26 καὶ εὑρὼν ἤγαγεν εἰς Ἀντιόχειαν. ἐγένετο δὲ αὐτοῖς καὶ ἐνιαυτὸν ὅλον συναχθῆναι ἐν τῇ ἐκκλησίᾳ καὶ διδάξαι ὄχλον ἱκανόν, χρηματίσαι τε πρώτως ἐν Ἀντιοχείᾳ τοὺς μαθητὰς Χριστιανούς.

and after finding [him], he brought [him] to Antioch. And it was for them even for a whole year that [they] were gathered together with the church and taught a considerable crowd, so in Antioch the disciples were first called Christians.

καὶ εὑρὼν or “and after finding [him]” is probably a temporal aorist participle indicating antecedent time. In other words, “having found” or “after finding” him, Barnabas then brought Saul back with him to Antioch after completing the purpose or goal for which he went in the first place, that is to gain needed help to meet the identified need of the church in Antioch.

δὲ or “and” like at the beginning of verse 25 is a conjunction that usually indicates a contrast or simple coordination with what precedes the verse. Unlike in verse 25, taking the conjunction as a simple connective, which simply indicates an addition to the previous discussion, is the best option for its use in verse 26. The context here suggests that the next clause of verse 26, “it was for them for a whole year, that [they] both were gathered together with the church and taught a considerable crowd,” is the natural progress, addition, or next step to Barnabas finding Saul and bringing him to Antioch.

ἐγένετο or “it became” is the only indicative verb in the Greek sentence. All of the other verbal forms are infinitives.
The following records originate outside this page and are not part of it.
/-- Log an event of a place (R355). -/
def State.logPlace (s : State) (code flags kind place pc lnid : Nat) : State :=
  let cl := placeCluster kind place
  s.logError (cl / 80 % 4) code flags (identOf (placeWarp kind place) (clusterPart s cl)) (placeIndex kind place pc) lnid

/-- Data of a place is read with an uncorrected error: the event is logged and the structure is to be tested; a line of the instruction
cache is dropped and a claim-store entry refreshed, for which R352 lists no test. (log 56, DEDUCED) -/
def State.meetError (s : State) (kind place pc lnid : Nat) : State :=
  let s := s.logPlace (if kind = 8 then 0x0BF else 0x140 + kind) 1 kind place pc lnid
  if kind = 5 ∨ kind = 8 then { s with bad := s.bad.filter fun e => e ≠ (kind, place) }
  else if (kind, place) ∈ s.tests then s
  else { s with tests := s.tests ++ [(kind, place)] }

/-- The structure with an error that holds a line of memory. -/
def badLine (s : State) (line : Nat) : Option Nat :=
  (s.bad.find? fun e => (e.1 == 2 || e.1 == 3 || e.1 == 6) && e.2 == line).map (·.1)

/-- A line waits for a test of its set or row (R352). -/
def lineTested (s : State) (line : Nat) : Bool :=
  s.tests.any fun e => ((e.1 == 3 || e.1 == 6) && e.2 == line) || (e.1 == 2 && sameSet e.2 line)

/-- The scratchpad banks of n bytes at an offset of a level 0 handle, as places of a cluster (R245). -/
def bankPlaces (cl : Nat) (h : Handle) (off n : Nat) : List Nat :=
  if h.level1 then []
  else (List.range ((off % 4 + n + 3) / 4)).map fun j =>
    let i := off / 4 + j
    64 * cl + ((i % 64) ^^^ (i / 64 % 64))

def badBank (s : State) (cl : Nat) (h : Handle) (off n : Nat) : Option Nat :=
  if s.bad.isEmpty then none else (bankPlaces cl h off n).find? fun p => s.bad.contains (1, p)

def bankTested (s : State) (cl : Nat) (h : Handle) (off n : Nat) : Bool :=
  !s.tests.isEmpty && (bankPlaces cl h off n).any fun p => s.tests.contains (1, p)

def State.interrupt (s : State) (kind : Nat) (lnid : Word) (detail : Nat) : State :=
  { s with interrupts := s.interrupts ++ [{ kind := kind, lnid := lnid, detail := detail }] }

/-! ### Regions and trace records -/

/-- Region stack entry i from the top: 0 beyond the depth, 0xFFFF where it was overwritten (R33, R35). -/
def Regs.region (r : Regs) (i : Nat) : Nat :=
  if r.rsdepth ≤ i then 0 else (r.rstk.getD i 0xFFFF).toNat

/-- RSTK (R35). -/
def Regs.rstkWord (r : Regs) : Nat :=
  r.region 0 + 2 ^ 16 * r.region 1 + 2 ^ 32 * r.region 2 + 2 ^ 48 * r.region 3

/-- A step whose accesses go in the slots of a partition takes place, or waits for one (R291; log 67, DEDUCED). -/
def State.inSlot (s : State) (part : Nat) (i : Instr) (act : State → State) : State :=
  if !writesShut s part then act { s with owed := s.owed.erase i }
  else if s.owed.contains i then s else { s with owed := s.owed ++ [i] }
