-- ==== Sys2Proof/Machine/MemOps.lean ====
section
/-! DEFINITION. The memory slot: its checks at issue (R160), how an instruction goes into flight (R137 to R139), its
performing, delivery and faults (R140 to R164, R256, R257, R260, R267), fences, tile handles (R152 to R154), rings and
counters (R155 to R158). -/

namespace Sys2Proof.Machine

/-! ### Forms -/

/-- What a syllable says of its access: kind, bytes, extension, registers of D and of C, operation and scope. -/
structure MemForm where
  kind : MemKind
  size : Nat
  signed : Bool
  ro : Bool
  spill : Bool
  tile : Bool
  dst : Nat
  data : Nat
  fn : Nat
  wide : Bool
  scope : Nat
  deriving DecidableEq, Repr

/-- Bytes of an access by M (R133). -/
def memBytes (m : Nat) : Nat :=
  match m with
  | 0 => 1
  | 1 => 1
  | 2 => 2
  | 3 => 2
  | 5 => 8
  | 6 => 16
  | _ => 4

def MemForm.plain (kind : MemKind) (f : Syl) (dst data : Nat) : MemForm :=
  { kind := kind, size := memBytes f.m.toNat, signed := f.m == 1 || f.m == 3, ro := false, spill := false, tile := false,
    dst := dst, data := data, fn := 0, wide := false, scope := 0 }

/-- Forms of 4 or 8 bytes by M[0], with the scope in E. -/
def MemForm.wide1 (kind : MemKind) (f : Syl) (dst data scope : Nat) : MemForm :=
  { kind := kind, size := if f.op64 then 8 else 4, signed := false, ro := false, spill := false, tile := false,
    dst := dst, data := data, fn := f.e.toNat % 16, wide := f.op64, scope := scope }

/-- The form of each memory instruction that goes into flight. -/
def memForm : Instr → Option MemForm
  | .ldg f => some { MemForm.plain .load f (sizeWords f.m.toNat) 0 with ro := f.h == 3 }
  | .ldc f => some { MemForm.plain .load f (sizeWords f.m.toNat) 0 with ro := true }
  | .ldl f => some { MemForm.plain .load f (sizeWords f.m.toNat) 0 with spill := true }
  | .lds f => some { MemForm.plain .tileLoad f (sizeWords f.m.toNat) 0 with tile := true }
  | .stg f => some (MemForm.plain .store f 0 (sizeWords f.m.toNat))
  | .stl f => some { MemForm.plain .store f 0 (sizeWords f.m.toNat) with spill := true }
  | .sts f => some { MemForm.plain .tileStore f 0 (sizeWords f.m.toNat) with tile := true }
  | .ldacq f => some (MemForm.wide1 .ldacq f (if f.op64 then 2 else 1) 0 f.e.toNat)
  | .strel f => some (MemForm.wide1 .strel f 0 (if f.op64 then 2 else 1) f.e.toNat)
  | .atom f => some (MemForm.wide1 .atom f (if f.op64 then 2 else 1) (atomDataWords (f.e.toNat % 16) f.op64)
      (f.e.toNat / 16))
  | .red f => some (MemForm.wide1 .red f 0 (if f.op64 then 2 else 1) (f.e.toNat / 16))
  | .atoms f => some { MemForm.wide1 .tileAtom f (if f.op64 then 2 else 1)
      (atomDataWords (f.e.toNat % 16) f.op64) 0 with tile := true }
  | .qpost f => some { MemForm.plain .qpost f 1 2 with size := 64, scope := f.e.toNat }
  | .qtake f => some { MemForm.plain .qtake f 2 0 with size := 64, scope := f.e.toNat }
  | .tlsig f => some { MemForm.plain .tlsig f 0 2 with size := 8, fn := if f.op64 then 8 else 0, wide := true,
                                                       scope := f.e.toNat }
  | .icinv f => some { MemForm.plain .icinv f 1 1 with size := 1, scope := f.e.toNat }
  | .fence f => some { MemForm.plain .fence f 0 0 with size := 1, scope := f.e.toNat }
  | .rfence f => some { MemForm.plain .rfence f 0 0 with size := 1, fn := f.m.toNat, scope := 2 }
  | _ => none

/-- TLSIG and ICINV are always scalar (R158, R159); the others by their fields (R132). -/
def memScalar (i : Instr) (h : Shape) (f : Syl) : Bool :=
  match i with
  | .tlsig _ => true
  | .icinv _ => true
  | .fence _ => true
  | .rfence _ => true
  | _ => h.scalar f

/-- The lane whose sources a lane's access reads: its own, or in scalar form the lowest lane of the group (R132). -/
def srcLane (w : Warp) (scalar : Bool) (l : Nat) : Nat := if scalar then lowLane w.r.group.mask else l

/-- Spill address of offset o of lane l (R144). -/
def spillVa (w : Warp) (o l : Nat) : Nat := w.lbase.toNat + o / 4 * 256 + l * 4 + o % 4

/-- Offset of a tile or spill access, unsigned (R131). -/
def memOffset (w : Warp) (iss : Issue) (f : Syl) (l : Nat) : Nat := (src32 w iss f.e f.b.toNat l).toNat

/-- Global address A64 + sext(B), modulo 2^64 (R131). -/
def globalVa (w : Warp) (iss : Issue) (f : Syl) (l : Nat) : Nat :=
  (src64 w iss f.e f.a.toNat l + (src32 w iss f.e f.b.toNat l).signExtend 64).toNat

/-- The address of lane l, or a tile offset. -/
def memAddr (w : Warp) (iss : Issue) (m : MemForm) (f : Syl) (scalar : Bool) (l : Nat) : Nat :=
  let q := srcLane w scalar l
  if m.tile then memOffset w iss f q
  else if m.spill then spillVa w (memOffset w iss f q) l
  else globalVa w iss f q

def memData (w : Warp) (iss : Issue) (m : MemForm) (f : Syl) (scalar : Bool) (l : Nat) : BitVec 128 :=
  BitVec.ofNat 128 (srcN w iss f.e m.data f.c.toNat (srcLane w scalar l))

/-! ### Checks at issue (R160) -/

def raise1 (pc : DWord) (cause : Nat) (lanes : Lanes) (va : Nat) : TrapInfo :=
  { cause := cause, id := 0, pc := pc.toNat, lanes := lanes, va := va, reasons := 0 }

/-- A cause of the lanes that fail; none when none does. -/
def raiseLanes (pc : DWord) (cause : Nat) (scalar : Bool) (act bad : Lanes) (va : Nat → Nat) : List TrapInfo :=
  if bad = 0 then [] else [raise1 pc cause (if scalar then act else bad) (va (lowLane (if scalar then act else bad)))]

/-- Allocation of handle h in the table of the warp's team. -/
def tableHandle (s : State) (w : Warp) (h : Nat) : Option Handle :=
  (tfind s.teams w.team).bind fun t => tfind t.htab h

/-- Allocation of handle h as issue sees it: HALLOC and HFREE tell from the next real cycle on (R153, R254). -/
def handleOf (s : State) (w : Warp) (h : Nat) : Option Handle :=
  match tfind s.teams w.team with
  | none => none
  | some t =>
    let now := (s.cluster t.cluster).cycle
    match (tfind t.htab h).filter fun q => decide (q.since ≤ now) with
    | some q => some q
    | none => (s.oldHandles.find? fun e => e.2.team == w.team && e.2.number == h && decide (now < e.2.gone) &&
        decide (e.2.h.since ≤ now)).map fun e => e.2.h

def Handle.size (h : Handle) : Nat := h.rows * h.rowBytes

/-- Access, privilege and synchronisation causes of a memory instruction. -/
def memRaises (s : State) (w : Warp) (i : Instr) : List TrapInfo :=
  match view i, memForm i, shape i with
  | .syl _ _ f, some m, some h =>
    let act := w.r.active f.g1 f.g2
    let sc := memScalar i h f
    let lanes := if sc then laneBit (lowLane act) else act
    let pc := s.issue.pc
    let at1 := fun l => memAddr w s.issue m f sc l
    let off := fun l => memOffset w s.issue f (srcLane w sc l)
    let bad := fun p : Nat → Bool => lanes &&& maskOf p
    if act = 0 then []
    else
      match m.kind with
      | .fence => []
      | .rfence => []
      | .icinv => (if 2 ≤ m.scope && w.level.num = 0 then [raise1 pc 0x108 act 0] else []) ++
          raiseLanes pc 0x081 sc act (bad fun l => !canonical (at1 l)) at1
      | _ =>
        if m.tile then
          match handleOf s w f.a.toNat with
          | none => [raise1 pc 0x082 act 0] ++ raiseLanes pc 0x080 sc act (bad fun l => off l % m.size != 0) fun _ => 0
          | some q =>
            raiseLanes pc 0x080 sc act (bad fun l => off l % m.size != 0) (fun _ => 0) ++
            raiseLanes pc 0x083 sc act (bad fun l => decide (q.size < off l + m.size)) fun _ => 0
        else if m.spill then
          raiseLanes pc 0x080 sc act (bad fun l => off l % m.size != 0) at1 ++
          raiseLanes pc 0x081 sc act (bad fun l => !canonical (at1 l + 256 * ((m.size - 1) / 4))) at1 ++
          raiseLanes pc 0x084 sc act (bad fun l => decide (w.lsize < off l + m.size)) at1
        else
          raiseLanes pc 0x080 sc act (bad fun l => at1 l % m.size != 0) at1 ++
          raiseLanes pc 0x081 sc act (bad fun l => !canonical (at1 l)) at1 ++
          (if m.kind = .qpost then
            raiseLanes pc 0x085 sc act (bad fun l => (memData w s.issue m f sc l).getLsbD 63) at1 else []) ++
          (if m.kind = .tlsig && m.fn = 0 && w.level = .user then
            raiseLanes pc 0x0C4 sc act (bad fun l => (memData w s.issue m f sc l).getLsbD 63) at1 else [])
  | _, _, _ => []

/-! ### Entries and holds (R138) -/

/-- Performed masks by scope (R256). -/
def MemOp.performed (o : MemOp) (scope : Nat) : Lanes :=
  if scope ≤ 1 then o.team else if scope ≤ 3 then o.die else o.sys

def MemOp.delivered (o : MemOp) : Bool := decide (o.words = 0) || decide (o.lanes &&& ~~~o.dl = 0)

/-- The memory entry is free again: performed in every lane and delivered; an ICINV's when it ends. R138 names no scope: performed at
the home, or for a window sent to the peer. (log 86, DEDUCED) -/
def MemOp.entryFree (o : MemOp) : Bool :=
  !o.takesEntry || (o.kind != .icinv && decide (o.lanes &&& ~~~o.die = 0) && o.delivered)

/-- Memory entries that warp g holds. -/
def entriesHeld (s : State) (g : Nat) : Nat :=
  (s.mops.filter fun e => e.2.warp == g && !e.2.entryFree).length +
  (s.replies.filter fun e => e.2.warp == g && e.2.entry).length

/-! ### Going into flight -/

/-- What kinds RFENCE and ICINV wait for: stores, atomics and reductions, with the atomic operations on rings and counters (R147, R159;
log 87, DEDUCED). -/
def MemKind.isWrite (k : MemKind) : Bool :=
  match k with
  | .load => false
  | .ldacq => false
  | .tileLoad => false
  | .fence => false
  | .rfence => false
  | .icinv => false
  | .pref => false
  | _ => true

def MemKind.isAccess (k : MemKind) : Bool :=
  match k with
  | .fence => false
  | .rfence => false
  | .icinv => false
  | .pref => false
  | _ => true

def MemKind.isTile (k : MemKind) : Bool :=
  match k with
  | .tileLoad => true
  | .tileStore => true
  | .tileAtom => true
  | _ => false

/-- The lanes of an earlier operation that active lanes L cover (R255, R260). -/
def MemOp.coverLanes (o : MemOp) (L : Lanes) : Lanes := if o.act &&& L = 0 then 0 else if o.scalar then o.lanes else o.lanes &&& L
Some scholars propose that ἐγένετο serves as the main verb of the sentence and the following infinitives are functioning as a compound subject: [2]  i.e. “being gathered together with the church” and “teaching a considerable crowd” became. For smoother reading, the verb has been translated as “was” here with an understood “it” as the subject. The two following infinitives are presented as content clauses: “that [they] both were gathered together with the church and taught a considerable crowd.” Whether the infinitives are taken as subjects or content clauses does not functionally change the meaning. The bigger question is the significance of the actions indicated in the two infinitive phrases.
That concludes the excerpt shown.